Après tant d'années enfermées dans ma cellule, j'ai appris à écouter le
silence et à y entendre de nouvelles voix, à prêter attention à l'impalpable et
à y déceler des formes inhabituelles, à poser le regard sur de plus lointains
horizons et à y voir d'autres brumes.
Mes sens se sont adaptés à l'univers borné de la vie carcérale. Et
paradoxalement, les parois qui m'encerclent ont reculé au fil du temps. De cette
façon mon champ de vision s'est considérablement élargi. Selon ma disposition du
moment, je considère ces murs tantôt comme des remparts de béton inamovibles,
tantôt comme de simples écrans de papier qu'un seul de mes rêves peut
déchirer.
Un jour je suis isolé au fond d'un sombre cachot, le lendemain je me
retrouve entouré d'un tas de brillantes présences sous une clarté radieuse :
j'oublie tout ce qui est opaque, épais et lourd, pour ne plus percevoir que ce
qui essentiel, éclatant, aérien. Tout dépend de mon humeur, de mon état mental,
de la hauteur mon âme.
Ainsi dans la solitude de ma geôle il m'arrive de tendre l'oreille dans ce
vide supposé pour y recevoir des mots venus non de loin mais de tout près...
L'ombre des barreaux projetée de manière plus ou moins diffuse dans ma pièce de
réclusion, des modestes objets divers posés ça et là, et même celle de mon
propre corps, me communiquent leurs pensées intimes. Tels des spectres
familiers, elles m'adressent des paroles secrètes, des confidences de
l'invisible, me dévoilent leur monde caché, m'ouvrent l'esprit à leurs réalités
aux apparences certes toujours plates mais tellement multiformes et aussi
mouvantes que possibles...
Tout un théâtre se joue sous mes yeux. Rien que pour moi. Et j'attribue tel
visage à telle silhouette obscure me destinant soit ses flammes mystérieuses
soit ses flots indicibles. J'associe telles qualités à tels vagues traits qui
semblent me fixer dans la lumière franche du matin ou dans le trouble du soir.

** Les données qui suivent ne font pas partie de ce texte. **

theorem State.grant_bounded {s t} (h0 : Bounded s) : Bounded (State.grant s t) := by
  unfold State.grant
  with_reducible repeat' first
    | assumption | (intro _; try beta_reduce) | apply Bounded.ite_ | apply State.accept_bounded
    | apply State.accept_bounded2 | apply State.count_bounded | apply State.sampleGrant_bounded
    | apply State.serve_bounded | apply Bounded.id_ | simp -zeta only [↓Bounded.mk_iff]
    | refine Bounded.ofSome ?_ (by assumption) | refine Bounded.ofSomeP ?_ (by assumption)
    | refine Bounded.ofPair ?_ (by assumption) | refine Bounded.ofPair2 ?_ (by assumption)
    | refine Bounded.ofPair3 ?_ (by assumption) | split
    | (extract_lets +onlyGivenNames s_; refine (fun (_ : Bounded s_) => ?_) ?_; swap; subst s_)
    | (extract_lets +onlyGivenNames s_; clear_value s_) | extract_lets +onlyGivenNames s_

theorem State.debit_bounded {s n p k} (h0 : Bounded s) : Bounded (State.debit s n p k) := by
  unfold State.debit
  with_reducible repeat' first
    | assumption | apply State.setLane_bounded | split

theorem State.fitCache_bounded {s} (h0 : Bounded s) : Bounded (State.fitCache s) := by
  unfold State.fitCache
  with_reducible repeat' first
    | assumption | (intro _; try beta_reduce) | apply Bounded.ite_ | apply State.evict_bounded
    | apply State.freed_bounded | apply foldl_bounded | apply Bounded.getD_ | split
    | (extract_lets +onlyGivenNames s_; refine (fun (_ : Bounded s_) => ?_) ?_; swap; subst s_)
    | (extract_lets +onlyGivenNames s_; clear_value s_) | extract_lets +onlyGivenNames s_

theorem State.grantMaint_bounded {s n m} (h0 : Bounded s) : Bounded (State.grantMaint s n m) := by
  unfold State.grantMaint
  with_reducible repeat' first
    | assumption | (intro _; try beta_reduce) | apply Bounded.ite_ | apply State.laneProgress_bounded
    | apply State.withMem_bounded | simp -zeta only [↓Bounded.mk_iff]
    | refine Bounded.ofSome ?_ (by assumption) | refine Bounded.ofSomeP ?_ (by assumption)
    | refine Bounded.ofPair ?_ (by assumption) | refine Bounded.ofPair2 ?_ (by assumption)
    | refine Bounded.ofPair3 ?_ (by assumption) | split
    | (extract_lets +onlyGivenNames s_; refine (fun (_ : Bounded s_) => ?_) ?_; swap; subst s_)
    | (extract_lets +onlyGivenNames s_; clear_value s_) | extract_lets +onlyGivenNames s_

theorem State.carryOut_bounded {s n a2} (h0 : Bounded s) : Bounded (State.carryOut s n a2) := by
  unfold State.carryOut
  with_reducible repeat' first
    | assumption | (intro _; try beta_reduce) | apply Bounded.ite_ | apply State.debit_bounded
    | apply State.fitCache_bounded | apply State.grantMaint_bounded | apply State.grant_bounded
    | apply State.setLane_bounded | apply State.spend_bounded | apply State.withhold_bounded | split
    | (extract_lets +onlyGivenNames s_; refine (fun (_ : Bounded s_) => ?_) ?_; swap; subst s_)
    | (extract_lets +onlyGivenNames s_; clear_value s_) | extract_lets +onlyGivenNames s_

theorem execLaneGrant_bounded {n cycles s} (h2 : Bounded s) : BoundedRes (execLaneGrant n cycles s) := by
  unfold execLaneGrant
  with_reducible repeat' first
    | assumption | (intro _; try beta_reduce) | apply BoundedRes.ite_ | apply BoundedRes.mkNext
    | exact BoundedRes.mkFault | apply Bounded.ite_ | apply State.carryOut_bounded
    | apply State.cycles_bounded | apply State.cycles_bounded2 | apply State.refill_bounded | split
    | (extract_lets +onlyGivenNames s_; refine (fun (_ : Bounded s_) => ?_) ?_; swap; subst s_)
    | (extract_lets +onlyGivenNames s_; clear_value s_) | extract_lets +onlyGivenNames s_

theorem execThrottleWindow_bounded {s} (h0 : Bounded s) : BoundedRes (execThrottleWindow s) := by
  unfold execThrottleWindow
  with_reducible repeat' first
    | assumption | apply Bounded.ite_ | apply BoundedRes.mkNext | apply State.incFld_bounded
    | simp -zeta only [↓Bounded.mk_iff]

theorem State.tryEarly_bounded {s id} (h0 : Bounded s) : Bounded (State.tryEarly s id) := by
  unfold State.tryEarly
  with_reducible repeat' first
    | assumption | (intro _; try beta_reduce) | apply Bounded.ite_ | apply State.presentEarly_bounded
    | apply State.setRead_bounded | apply Bounded.id_ | simp -zeta only [↓Bounded.mk_iff]
    | refine Bounded.ofSome ?_ (by assumption) | refine Bounded.ofSomeP ?_ (by assumption)
    | refine Bounded.ofPair ?_ (by assumption) | refine Bounded.ofPair2 ?_ (by assumption)
    | refine Bounded.ofPair3 ?_ (by assumption) | split
    | (extract_lets +onlyGivenNames s_; refine (fun (_ : Bounded s_) => ?_) ?_; swap; subst s_)
    | (extract_lets +onlyGivenNames s_; clear_value s_) | extract_lets +onlyGivenNames s_
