theorem State.moveMetaPage_bounded {s n abs q ls} (h0 : Bounded s) : Bounded (State.moveMetaPage s n abs q ls) := by
  unfold State.moveMetaPage
  with_reducible repeat' first
    | assumption | (intro _; try beta_reduce) | apply Bounded.ite_ | apply State.count_bounded
    | apply State.openPage_bounded | apply State.pageDone_bounded | apply State.retagOut_bounded
    | apply State.setJob_bounded | simp -zeta only [↓Bounded.mk_iff] | split
    | (extract_lets +onlyGivenNames s_; refine (fun (_ : Bounded s_) => ?_) ?_; swap; subst s_)
    | (extract_lets +onlyGivenNames s_; clear_value s_) | extract_lets +onlyGivenNames s_

theorem execHarrowPageOpen_bounded {job page lines s} (h3 : Bounded s) : BoundedRes (execHarrowPageOpen job page lines s) := by
  unfold execHarrowPageOpen
  with_reducible repeat' first
    | assumption | apply BoundedRes.mkNext | apply State.moveMetaPage_bounded | apply State.movePage_bounded | split

theorem State.diagnose_bounded {s part line l} (h0 : Bounded s) : Bounded (State.diagnose s part line l) := by
  unfold State.diagnose
  with_reducible repeat' first
    | assumption | (intro _; try beta_reduce) | apply Bounded.ite_ | apply State.offer_bounded
    | apply State.withMem_bounded | simp -zeta only [↓Bounded.mk_iff] | apply Bounded.getD_ | split
    | (extract_lets +onlyGivenNames s_; refine (fun (_ : Bounded s_) => ?_) ?_; swap; subst s_)
    | (extract_lets +onlyGivenNames s_; clear_value s_) | extract_lets +onlyGivenNames s_

theorem execHarrowMoveAbandon_bounded {job page lines s} (h3 : Bounded s) : BoundedRes (execHarrowMoveAbandon job page lines s) := by
  unfold execHarrowMoveAbandon
  with_reducible repeat' first
    | assumption | (intro _; try beta_reduce) | apply BoundedRes.ite_ | apply BoundedRes.mkNext
    | exact BoundedRes.mkFault | apply Bounded.ite_ | apply State.diagnose_bounded
    | apply State.openPage_bounded | apply State.setJob_bounded | apply foldl_bounded
    | simp -zeta only [↓Bounded.mk_iff] | refine Bounded.ofSome ?_ (by assumption)
    | refine Bounded.ofSomeP ?_ (by assumption) | refine Bounded.ofPair ?_ (by assumption)
    | refine Bounded.ofPair2 ?_ (by assumption) | refine Bounded.ofPair3 ?_ (by assumption) | split
    | (extract_lets +onlyGivenNames s_; refine (fun (_ : Bounded s_) => ?_) ?_; swap; subst s_)
    | (extract_lets +onlyGivenNames s_; clear_value s_) | extract_lets +onlyGivenNames s_

theorem execTurnover_bounded {job s} (h1 : Bounded s) : BoundedRes (execTurnover job s) := by
  unfold execTurnover
  with_reducible repeat' first
    | assumption | (intro _; try beta_reduce) | apply BoundedRes.ite_ | apply BoundedRes.mkNext
    | exact BoundedRes.mkFault | apply Bounded.ite_ | apply State.setJob_bounded
    | apply State.settleJob_bounded | apply State.withPair_bounded | simp -zeta only [↓Bounded.mk_iff]
    | refine Bounded.ofSome ?_ (by assumption) | refine Bounded.ofSomeP ?_ (by assumption)
    | refine Bounded.ofPair ?_ (by assumption) | refine Bounded.ofPair2 ?_ (by assumption)
    | refine Bounded.ofPair3 ?_ (by assumption) | split
    | (extract_lets +onlyGivenNames s_; refine (fun (_ : Bounded s_) => ?_) ?_; swap; subst s_)
    | (extract_lets +onlyGivenNames s_; clear_value s_) | extract_lets +onlyGivenNames s_

theorem execHeadlandMark_bounded {job s} (h1 : Bounded s) : BoundedRes (execHeadlandMark job s) := by
  unfold execHeadlandMark
  with_reducible repeat' first
    | assumption | (intro _; try beta_reduce) | apply BoundedRes.ite_ | apply BoundedRes.mkNext
    | exact BoundedRes.mkFault | apply Bounded.ite_ | apply State.mirrorRoots_bounded | split
    | (extract_lets +onlyGivenNames s_; refine (fun (_ : Bounded s_) => ?_) ?_; swap; subst s_)
    | (extract_lets +onlyGivenNames s_; clear_value s_) | extract_lets +onlyGivenNames s_

end Sys2Proof.Machine
end

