theorem execDown_bounded {src _gen s} (h2 : Bounded s) : BoundedRes (execDown src _gen s) := by
  unfold execDown
  with_reducible repeat' first
    | assumption | (intro _; try beta_reduce) | apply BoundedRes.ite_ | apply BoundedRes.mkNext
    | exact BoundedRes.mkFault | apply Bounded.ite_ | apply State.losePartner_bounded
    | apply State.unitDown_bounded | split
    | (extract_lets +onlyGivenNames s_; refine (fun (_ : Bounded s_) => ?_) ?_; swap; subst s_)
    | (extract_lets +onlyGivenNames s_; clear_value s_) | extract_lets +onlyGivenNames s_

theorem execRecords_bounded {src recs s} (h2 : Bounded s) : BoundedRes (execRecords src recs s) := by
  unfold execRecords
  with_reducible repeat' first
    | assumption | (intro _; try beta_reduce) | apply BoundedRes.ite_ | apply BoundedRes.mkNext
    | apply State.withDom_bounded | apply foldl_bounded

theorem execLeave_bounded {src s} (h1 : Bounded s) : BoundedRes (execLeave src s) := by
  unfold execLeave
  with_reducible repeat' first
    | assumption | apply BoundedRes.ite_ | apply BoundedRes.mkNext | apply State.wantEpoch_bounded
    | apply State.withDom_bounded

theorem execFlowRekey_bounded {flow dest s} (h2 : Bounded s) : BoundedRes (execFlowRekey flow dest s) := by
  unfold execFlowRekey
  with_reducible repeat' first
    | assumption | (intro _; try beta_reduce) | apply BoundedRes.ite_ | apply BoundedRes.mkNext
    | exact BoundedRes.mkFault | apply Bounded.ite_ | apply State.moveTx_bounded
    | apply State.wantEpoch_bounded | apply State.withDom_bounded | simp -zeta only [↓Bounded.mk_iff]
    | refine Bounded.ofSome ?_ (by assumption) | refine Bounded.ofSomeP ?_ (by assumption)
    | refine Bounded.ofPair ?_ (by assumption) | refine Bounded.ofPair2 ?_ (by assumption)
    | refine Bounded.ofPair3 ?_ (by assumption) | apply Bounded.getD_ | split
    | (extract_lets +onlyGivenNames s_; refine (fun (_ : Bounded s_) => ?_) ?_; swap; subst s_)
    | (extract_lets +onlyGivenNames s_; clear_value s_) | extract_lets +onlyGivenNames s_

end Sys2Proof.Machine
end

J'accorde telle importance à tel interlocuteur subtil et longiligne qui se
dresse devant moi de toute sa finesse...
Tout ce peuple de minceurs et de fluidités me tient compagnie de l'aube
jusqu'au crépuscule, avant de s'évanouir subitement dans la pénombre de la nuit.
A l'heure du coucher, sous l'éclairage atténué de l'ampoule électrique, elles
deviennent confuses, beaucoup plus incertaines et je les perds de vue. Et je
finis alors par me demander avec qui j'ai bien pu converser toute la journée, là
abandonné au milieu de ma forteresse.